◆ **Work order**: For the entries below, the result should be an exact transcription of the lines from the one with "if !r.done then s else" up to and including the one with "def State.porterWaits (s", and only those.

━━━━━━━━━━━━━━━━

-- ==== Sys2Proof/Machine/Innkeeper.lean ====
section
/-!
DEFINITION. Innkeeper (08_scheduling_tenants.md): the checks every command passes, the commands that run on no engine, queue
fetch and completion, tenants, manifests and accounting.
-/
namespace Sys2Proof.Machine

/-- Refuse a command: record, fault of the job, abort. -/
def State.refuse (s : State) (c : Cmd) (eng : Nat) (r : Nat × Nat × Nat) : State := s.failCmd r.1 r.2.1 r.2.2 c eng 0

/-- Complete the head of queue q, which runs on no engine (R97, R237). -/
def State.endHead (s : State) (q : Nat) (c : Cmd) : State :=
  let s := s.writeRecord c 0 0 7
  let x := s.queue q
  ((s.setQueue q { x with fetched := x.fetched.drop 1, waitMet := false }).retire q c.seq).deadFills c.owner

/-- ARRIVE (R210, R211): it counts once every earlier command of its queue has completed. An arrival that its barrier refuses at
presentation refuses the command (R97, R209, R212); one that duplicates another or drifts does not. -/
def execArrive (q : Fin 32) (s : State) : Host.Outcome State Fault Refusal :=
  match s.headReady q.val with
  | none => .next s
  | some c =>
    if c.op ≠ 7 ∨ !(s.queue q.val).flight.isEmpty then .next s else
    match s.baseCheck c with
    | some r => .next (s.refuse c 7 r)
    | none =>
      match s.namedBar c with
      | none => .next (s.refuse c 7 (s.cmdPage c, 0x0207, c.seqLow))
      | some b =>
        let a : Arrival := ⟨b, c.part, some c.owner, some (c.f 5 31 28, c.f 5 15 0), c.seq.toNat % 1024, 0x10⟩
        match s.judge a with
        | .denied => .next (s.tallyRefuse b 0x0705 c)
        | .invalid => .next (s.tallyRefuse b 0x0704 c)
        | _ => .next ((s.endHead q.val c).sendArrival a).advance

/-- FC_STAT STATE (R192): 0 ACQUIRING, 1 LOCKED, 2 HOLDOVER. The master is always LOCKED. -/
def State.fcState (s : State) : Nat := if s.master = s.me then 1 else s.rf (rga 0x300 0x214) 1 0

/-- The launch count of a tier 2 WAIT (R210). -/
def Cmd.launch (c : Cmd) : Nat := (c.w 7).toNat + 2 ^ 32 * (c.w 8).toNat

/-- WAIT at tier 2 (R193, R211): refused while ACQUIRING; a count already passed counts in FC_LATE. -/
def State.waitCount (s : State) (q : Nat) (c : Cmd) : State :=
  if s.fcState = 0 then s.refuse c 7 (tnPage c.owner, 0x0603, c.seqLow)
  else if c.launch ≤ s.now then
    let s := if c.launch < s.now then s.addSat (rga 0x300 0x220) 1 else s
    (s.endWait q c).advance
  else s.register q ⟨.count c.launch, c, false, c.f 6 15 0⟩

/-- WAIT on a barrier generation or a pipe item (R210, R215, R222). -/
def State.waitBar (s : State) (q : Nat) (c : Cmd) (b : BarId) : State :=
  if s.bOwner b ≠ c.owner then s.tallyRefuse b 0x0705 c
  else if !s.bValid b || c.part == 0 then s.tallyRefuse b 0x0704 c
  else
    let lim := if c.f 6 15 0 = 0 then s.bCfg b 15 0 else c.f 6 15 0
    let pipe := s.bMode b == 2
    let producer := c.part == s.bPbase b
    if pipe && !producer && c.part != s.bPbase b + 1 then s.tallyRefuse b 0x0704 c
    else
      let v := if pipe then s.pipeVerdict b (c.f 5 31 28) (c.f 5 15 0) producer else s.genVerdict b (c.f 5 15 0)
      match v with
      | .now => (s.endWait q c).advance
      | .invalid => s.tallyRefuse b 0x0704 c
      | .later =>
        if pipe then s.register q ⟨.pipe b (c.f 5 31 28) (c.f 5 15 0) producer, c, false, lim⟩
        else s.register q ⟨.gen b (c.f 5 15 0), c, false, lim⟩

/-- WAIT (R210): a satisfied wait completes at once, another is registered and stalls its queue. -/
def execWait (q : Fin 32) (s : State) : Host.Outcome State Fault Refusal :=
  match s.headReady q.val with
  | none => .next s
  | some c =>
    if c.op ≠ 8 then .next s else
    match s.baseCheck c with
    | some r => .next (s.refuse c 7 r)
    | none =>
      match s.namedBar c with
      | none => .next (s.waitCount q.val c)
      | some b => .next (s.waitBar q.val c b)

/-- LAUNCH_COUNT (R193): once the Field counter has reached the count a tier 2 WAIT waits for, it completes; a module that is
ACQUIRING by then refuses it. -/
def execLaunchCount (q : Fin 32) (s : State) : Host.Outcome State Fault Refusal :=
  match (s.queue q.val).wait with
  | some w => (match w.on with
    | .count n =>
      if s.now < n then .next s
      else if s.fcState = 0 then .next (s.refuse w.cmd 7 (tnPage w.cmd.owner, 0x0603, w.cmd.seqLow))
      else .next (s.satisfy q.val).advance
    | _ => .next s)
  | none => .next s

/-- The words of a FENCE are valid (R240): its must-be-zero bits, and no ENGINE of 6 or 7. -/
def fenceOk (c : Cmd) : Bool :=
  decide (c.f 5 2 0 < 6) && c.f 5 29 3 == 0 && (List.range 10).all (fun k => c.w (6 + k) == 0)

/-- The commands of queue q that have been fetched and not completed (R240). -/
def State.openSeqs (s : State) (q : Nat) : List Word :=
  let x := s.queue q
  x.flight ++ (match x.fence with | some f => [f.seq] | none => []) ++ x.fetched.map (fun d => d.seq)

/-- FENCE (R240): it waits for the earlier commands of its queue and, with ALL_QUEUES, for the commands the tenant's other
queues had fetched when it reached the head. -/
def execFence (q : Fin 32) (s : State) : Host.Outcome State Fault Refusal :=
  match s.headReady q.val with
  | none => .next s
  | some c =>
    if c.op ≠ 0xB then .next s else
    match s.baseCheck c with
    | some r => .next (s.refuse c 7 r)
    | none =>
      if !fenceOk c then .next (s.refuse c 7 (tnPage c.owner, 0x0806, inkInfo c)) else
      let others := if tbit (c.w 5) 31 then
          (List.range 4).flatMap (fun i =>
            let q' := 4 * c.owner + i
            if q' = q.val then [] else (s.openSeqs q').map (fun n => (q', n)))
        else []
      let x := s.queue q.val
      .next (s.setQueue q.val { x with fence := some c, fenceFor := others, fetched := x.fetched.drop 1, waitMet := false })

/-- Whether a sequence number of a queue has not completed. -/
def State.isOpen (s : State) (q : Nat) (seq : Word) : Bool := (s.openSeqs q).contains seq

/-- FENCE_COMPLETION (R240): once nothing it waits for is open, the FENCE completes and REBIND moves its queue. -/
def execFenceCompletion (q : Fin 32) (s : State) : Host.Outcome State Fault Refusal :=
  let x := s.queue q.val
  match x.fence with
  | none => .next s
  | some c =>
    if !x.flight.isEmpty ∨ x.fenceFor.any (fun o => s.isOpen o.1 o.2) then .next s else
    let s := s.writeRecord c 0 0 7
    let s := s.setQueue q.val { s.queue q.val with fence := none, fenceFor := [] }
    let s := (s.retire q.val c.seq).deadFills c.owner
    let s := if tbit (c.w 5) 30 then s.pf (qReg q.val 8) 26 24 (c.f 5 2 0) else s
    let s := if c.arrive then (match s.namedBar c with
      | some b => s.sendArrival ⟨b, c.part, some c.owner, none, c.seq.toNat % 1024, 0x10⟩
      | none => s) else s
    .next s.advance

/-! ### Fetch and completion -/

/-- Fetch n descriptors of queue q from sequence number `head` (R236, R237). -/
def State.fetch (s : State) (q : Nat) (hw : HwFault) : Nat → Word → State
  | 0, _ => s
  | n + 1, head =>
    let base := s.rd64 (qReg q 0)
    let size := 2 ^ s.rf (qReg q 8) 12 8
    let a := base + 64 * (head.toNat % size)
    let info := (q % 4) * 2 ^ 16 + head.toNat % 65536
    match s.regCheck (q / 4) false a 64 with
    | .bounds _ => s.jobFault (tnPage (q / 4)) 0x0804 info (q / 4)
    | .conflict e => s.regionConflict (q / 4) e
    | .ok =>
      let s := if hbmHits hw a 64 then s.hbmNote hw else s
      if isHbmUe hw && hbmHits hw a 64 then s.jobFault (tnPage (q / 4)) 0x0805 info (q / 4) else
      let bs := s.hbmRead a 64
      let c : Cmd := ⟨q, head, (List.range 16).map (fun i => w32 (leAt bs (4 * i) 4))⟩
      let x := s.queue q
      let s := (s.setQueue q { x with fetched := x.fetched ++ [c] }).wr (qReg q 0x10) (head + 1)
      s.fetch q hw n (head + 1)

/-- QUEUE_FETCH (R236): the descriptors between Q_HEAD and Q_TAIL of a valid queue of an ACTIVE tenant; then idle engines
pick. -/
def execQueueFetch (q : Fin 32) (hw : HwFault) (s : State) : Host.Outcome State Fault Refusal :=
  if s.tnState (q.val / 4) = 1 ∧ s.rb (qReg q.val 8) 31 ∧ !s.qStopped q.val then
    let head := s.rd (qReg q.val 0x10)
    let n := (s.rd (qReg q.val 0xC) - head).toNat
    .next (s.fetch q.val hw n head).advance
  else .next s

/-- Charge a finished command (R241, R250): engine time, deficit, energy. -/
def State.charge (s : State) (c : Cmd) (ns : Nat) : State :=
  let x := s.queue c.q
  let s := (s.setQueue c.q { x with deficit := x.deficit - (ns : Int) }).chargeTime c.owner ns
  let t := s.tenant c.owner
  if s.accounts c.owner then s.setTenant c.owner { t with energy := t.energy + Config.energy c.op ns 0 } else s

/-- ARRIVE_DONE of a finished command (R95, R211): the arrival leaves its unit once its writes are visible. -/
def State.arriveDone (s : State) (c : Cmd) (unit : Nat) : State :=
  if c.arrive then
    match s.namedBar c with
    | some b => s.sendArrival ⟨b, c.part, some c.owner, none, c.seq.toNat % 1024, unit⟩
    | none => s
  else s

/-- COMMAND_COMPLETION of a Sheaf engine's command (R97, R89, R241, R244). -/
def State.completeEngine (s : State) (e : Nat) : State :=
  match (s.engine e).run with
  | none => s
  | some r =>
    if !r.done then s else
    let s := (s.writeRecord r.cmd 0 r.astat e).charge r.cmd (s.clock.tick - r.start)
    let s := s.setEngine e { s.engine e with run := none }
    (((s.retire r.cmd.q r.cmd.seq).deadFills r.cmd.owner).arriveDone r.cmd (engPage e)).advance

/-- Whether a COPY of Porter engine p still waits for the acknowledgement of a remote write (R189). -/
def State.porterWaits (s : State) (p : Nat) : Bool := s.field.reqs.any (fun r => r.pd == p)

/-- COMMAND_COMPLETION of a COPY (R97, R101): its list is done and every remote write acknowledged. A COPY whose last
descriptor wrote to another module has arrived there (R189). PD_STATUS keeps the TENANT, DIMS, DESC_INDEX and walk bits of the
last descriptor: R112 gives them for a running COPY only (DESIGN CHOICE, log 50). -/
def State.completePorter (s : State) (p : Nat) : State :=
  match (s.porter p).run with
  | none => s
  | some r =>
    if !r.done || s.porterWaits p then s else
    let s := (s.writeRecord r.cmd 0 0 7).charge r.cmd (s.clock.tick - r.start)
    let remote := (s.porter p).lastRemote.isSome
    let s := s.setPorter p { s.porter p with run := none, index := 0, lastRemote := none }
    let s := (s.retire r.cmd.q r.cmd.seq).deadFills r.cmd.owner
    (if remote then s else s.arriveDone r.cmd (porPage p)).advance

/-- COMMAND_COMPLETION (R97). -/
def execCommandCompletion (u : CmdUnit) (s : State) : Host.Outcome State Fault Refusal :=
  match u with
  | .engine e => .next (s.completeEngine e.val)
  | .porter p => .next (s.completePorter p.val)

/-- RUN_LIMIT (R243, R251): the command that runs, or the span between clean boundaries of the tenant last run. The spec
names no CMDSEQ for a span without a command: that field is a free value. The abort stops the command (R243), and R202 lets no
record be written after the stop: so none is, though R97 has a faulted command write one (DEDUCED, log 50). -/
def execRunLimit (u : CmdUnit) (s : State) : Host.Outcome State Fault Refusal :=
  let run := match u with
    | .engine e => (s.engine e.val).run
    | .porter p => (s.porter p.val).run
  match run with
  | some r => .next (s.jobFault (tnPage r.cmd.owner) 0x0803 (inkInfo r.cmd) r.cmd.owner)
  | none =>
    match u with
    | .engine e =>
      (match (s.engine e.val).last with
      | some t =>
        if s.treeOpen e.val t then
          let (n, s) := s.take
          .next (s.jobFault (tnPage t) 0x0803 ((Config.freeWord n).toNat % 2 ^ 18) t)
        else .next s
      | none => .next s)
    | .porter _ => .next s

/-! ### Register writes of the tenant pages -/

/-- Q_TAIL (R238). -/
def State.wrQTail (s : State) (q : Nat) (v : Word) : State :=
  if s.tnState (q / 4) = 2 then s else
  let old := s.rd (qReg q 0xC)
  let done := s.rd (qReg q 0x14)
  if (v - done).toNat ≤ 2 ^ s.rf (qReg q 8) 12 8 ∧ (v - old).toNat < 2 ^ 31 then s.wr (qReg q 0xC) v
  else s.wb (qReg q 0x18) 29 true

━━━━━━━━━━━━━━━━

◆ **Exercise response**:
    if !r.done then s else
    let s := (s.writeRecord r.cmd 0 r.astat e).charge r.cmd (s.clock.tick - r.start)
    let s := s.setEngine e { s.engine e with run := none }
    (((s.retire r.cmd.q r.cmd.seq).deadFills r.cmd.owner).arriveDone r.cmd (engPage e)).advance

/-- Whether a COPY of Porter engine p still waits for the acknowledgement of a remote write (R189). -/
def State.porterWaits (s : State) (p : Nat) : Bool := s.field.reqs.any (fun r => r.pd == p)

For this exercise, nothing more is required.